One-liners to January 6

05 Dec Natasha’s on the move and Lynda has a surprise visitor.
06 Dec Johnny’s getting snappy while Hazel has it all worked out.
07 Dec Fallon puts her foot in it and Susan doesn’t like what she sees.
08 Dec Eddie gets his own back and Natasha has the wrong end of the stick.
09 Dec Tom is thrown into a panic and Natasha can’t get a word in edgeways.

12 Dec Tom receives an unexpected gift and there’s another mouth to feed at No.6 The Green.
13 Dec Mia’s making a bold statement while Stella shows a firm but fair hand.
14 Dec Tom gets a load off his mind and Mia has a bright idea.
15 Dec Will begins to smell a rat while Harrison saves the day.
16 Dec Ruth gets herself worked up and Lynda pussy foots around a decision.

19 Dec Lynda seeks divine justice while Usha’s not feeling the Christmas vibe.
20 Dec Susan’s got the green eye and Amy recounts some home truths.
21 Dec Oliver offers words of wisdom and Clarrie’s not got time to talk.
22 Dec Jazzer’s got stage fright and Susan’s kindness knows no bounds.
23 Dec Someone comes knocking for Alan and opportunity knocks for one of the stars of The Mysteries.

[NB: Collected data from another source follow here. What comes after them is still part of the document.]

theorem setReversed_levelOnly (b : Bool) (u : State) : LevelOnly u (setReversed b u) := by
  unfold setReversed
  split <;> rfl

theorem edge_levelOnly (u : State) : LevelOnly u (edge u) := by
  unfold edge
  split
  · split <;> rfl
  · rfl

theorem exciteBeat_levelOnly (u : State) : LevelOnly u (exciteBeat u) := by
  unfold exciteBeat
  dsimp only
  have hload : ∀ l : Level, LevelOnly u (pd5Check { u with lvl := l }) := fun l =>
    LevelOnly.trans (v := { u with lvl := l }) rfl (pd5Check_levelOnly _)
  have hstart : ∀ (b : Bool) (v : State) (l : Level), LevelOnly u v → LevelOnly u { setReversed b v with lvl := l } :=
    fun b v l h => (h.trans (setReversed_levelOnly b v)).trans (w := { setReversed b v with lvl := l }) rfl
  generalize hv : pd5Check _ = v
  have huv : LevelOnly u v := hv ▸ hload _
  clear hv
  generalize hw : (if (u.pnat 0x612 != u.lvl.excH) = true then recheckTooFast v else v) = w
  have huw : LevelOnly u w := by
    subst hw
    split
    · exact huv.trans (recheckTooFast_levelOnly v)
    · exact huv
  clear hw
  split
  · exact huw
  split
  · exact (hstart _ _ _ huw).trans (edge_levelOnly _)
  split
  · exact (hstart _ _ _ huw).trans (edge_levelOnly _)
  split
  · split
    · exact (hstart _ _ _ huw).trans (edge_levelOnly _)
    · exact hstart _ _ _ huw
  · exact huw

/-! ## The beat (02 R30, R34, R36, R37) -/

/-- T at the next beat, with tick 0. -/
def State.nextBeat (s : State) : Time := tAdd s.time.t (256 - s.time.t.toNat % 256)

/-- The state at its next beat. -/
def State.atBeat (s : State) : State := { s with time := { s.time with t := s.nextBeat, place := 0 } }

/-- The state at its next beat, with ticks placed from there on. -/
def State.placedAtBeat (s : State) : State :=
  { s with time := { s.time with t := s.nextBeat, place := 0, stage := .placed } }

/-- T counts beats, and wraps after 2^48 of them (02 R36). -/
theorem toNat_nextBeat (s : State) : s.nextBeat.toNat = (s.time.t.toNat / 256 + 1) * 256 % 2 ^ 56 := by
  have ht := s.time.t.isLt
  rw [State.nextBeat, tAdd, BitVec.toNat_add, BitVec.toNat_ofNat]
  omega

/-- From a declared loss to the end of the frame the Story Pole holds N (02 R26). -/
def State.holdsN (s : State) : Prop := s.time.takeoverDue = true ∧ s.atBeat.midFrame = true

/-- The Story Pole counts the beat that ends. -/
def State.measures (s : State) : Prop := s.time.stage = .measuring ∨ (s.time.stage = .placed ∧ ¬ s.holdsN)

theorem beatEdge_eq (count : Nat) (s : State) : beatEdge count s =
    match s.time.stage with
    | .off => s.atBeat
    | .waitEdge => { s.atBeat with time := { s.atBeat.time with stage := .measuring } }
    | .measuring => measureN count s.placedAtBeat
    | .placed => if s.time.takeoverDue && s.atBeat.midFrame then s.atBeat else measureN count s.atBeat := rfl

theorem beatEdge_off {count : Nat} {s : State} (h : s.time.stage = .off) : beatEdge count s = s.atBeat := by
  rw [beatEdge_eq, h]

theorem beatEdge_waitEdge {count : Nat} {s : State} (h : s.time.stage = .waitEdge) :
    beatEdge count s = { s.atBeat with time := { s.atBeat.time with stage := .measuring } } := by
  rw [beatEdge_eq, h]

theorem beatEdge_holds {count : Nat} {s : State} (h : s.time.stage = .placed) (hn : s.holdsN) :
    beatEdge count s = s.atBeat := by
  rw [beatEdge_eq, h]
  exact if_pos (Bool.and_eq_true_iff.mpr hn)

theorem beatEdge_measures {count : Nat} {s : State} (h : s.measures) :
    beatEdge count s = measureN count s.placedAtBeat := by
  rw [beatEdge_eq]
  obtain h | ⟨h, hn⟩ := h
  · rw [h]
  · have hplaced : s.placedAtBeat = s.atBeat := by rw [State.placedAtBeat, ← h]; rfl
    rw [h, hplaced]
    exact if_neg fun hc => hn (Bool.and_eq_true_iff.mp hc)

theorem measureN_inRange {count : Nat} {s : State} (hlo : 262144 ≤ count) (hhi : count < 2 ^ 20) :
    measureN count s = { s with time := { s.time with
      n := BitVec.ofNat 20 count, inRange := if s.time.poleFault then s.time.inRange + 1 else 0 } } :=
  if_neg (by omega)

theorem measureN_outOfRange {count : Nat} {s : State} (h : count < 262144 ∨ 2 ^ 20 ≤ count) :
    measureN count s = tally 6 (d48 [(24, if 2 ^ 20 ≤ count then 0xFFFFFF else count)])
      { s with time := { s.time with poleFault := true, inRange := 0 } } :=
  if_pos h

theorem beatEdge_inRange {count : Nat} {s : State} (h : s.measures) (hlo : 262144 ≤ count) (hhi : count < 2 ^ 20) :
    beatEdge count s = { s with time := { s.time with
      t := s.nextBeat, place := 0, stage := .placed, n := BitVec.ofNat 20 count
      inRange := if s.time.poleFault then s.time.inRange + 1 else 0 } } :=
  (beatEdge_measures h).trans (measureN_inRange hlo hhi)

theorem beatEdge_outOfRange {count : Nat} {s : State} (h : s.measures) (hout : count < 262144 ∨ 2 ^ 20 ≤ count) :
    beatEdge count s = tally 6 (d48 [(24, if 2 ^ 20 ≤ count then 0xFFFFFF else count)])
      { s with time := { s.time with
        t := s.nextBeat, place := 0, stage := .placed, poleFault := true, inRange := 0 } } :=
  (beatEdge_measures h).trans (measureN_outOfRange hout)

/-- A beat that is not counted touches the time base alone, and leaves what the Story Pole has measured. -/
theorem beatEdge_unmeasured {count : Nat} {s : State} (h : ¬ s.measures) :
    ∃ y, beatEdge count s = { s with time := y } := by
  cases hs : s.time.stage with
  | off => exact ⟨_, beatEdge_off hs⟩
  | waitEdge => exact ⟨_, beatEdge_waitEdge hs⟩
  | measuring => exact absurd (.inl hs) h
  | placed =>
    by_cases hn : s.holdsN
    · exact ⟨_, beatEdge_holds hs hn⟩
    · exact absurd (.inr ⟨hs, hn⟩) h

/-- A counted beat keeps its count, or its fault, in the time base; a fault writes a Tally record besides. -/
theorem measureN_keepsBut (count : Nat) (s : State) :
    KeepsBut [.time, .attn, .tally, .record, .trk] s (measureN count s) := by
  by_cases h : count < 262144 ∨ 2 ^ 20 ≤ count
  · rw [measureN_outOfRange h]
    generalize hw : ({ s with time := { s.time with poleFault := true, inRange := 0 } } : State) = w
    exact keepsBut_trans (hw ▸ keepsBut_mono (keepsBut_time s _) (by decide))
      (keepsBut_mono (tally_keepsBut _ _ w) (by decide))
  · rw [measureN_inRange (by omega) (by omega)]
    exact keepsBut_mono (keepsBut_time s _) (by decide)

26 Dec Susan’s got the wrong end of the stick and Usha’s feeling mischievous.
27 Dec Jennifer receives a post-Christmas bonus while Harrison’s getting cold feet.
28 Dec Kirsty has another cross to bear and someone’s flashing the cash.
29 Dec Alice gets a rude awakening while Alan opens Harrison’s eyes.
30 Dec There’s a girls night out for Ruth but the celebrations are over for Alice.

02 Jan Chris finds himself confused and the curtain comes down for Kirsty.
03 Jan Mike’s got his paintbrush out while Pat glosses over some glitches.
04 Jan Alice heads down a dangerous path while Adam gets suited and booted.
05 Jan Amy faces an uphill struggle and Tony learns to compromise.
06 Jan Someone receives an unexpected gong and Jennifer promises help.


Donkey warden, one hopes. Or an emissary from Buck House saying there has been a terrible mistake. And a donkey warden.

Pity. ‘Deep ditch filled with spikes’, now, that would be nice.


Gus, I do love you



Mwah, Darling < winkity wotsit >

I now have an earworm of ‘Donkey warden, donkey warden’ so I think we can be reasonably certain that Natural Justice had not been entirely suspended.


“We mixed up the MBE list and the Red List. No, not the terrorist one, the endangered species. We’re going to move you to Whipsnade.”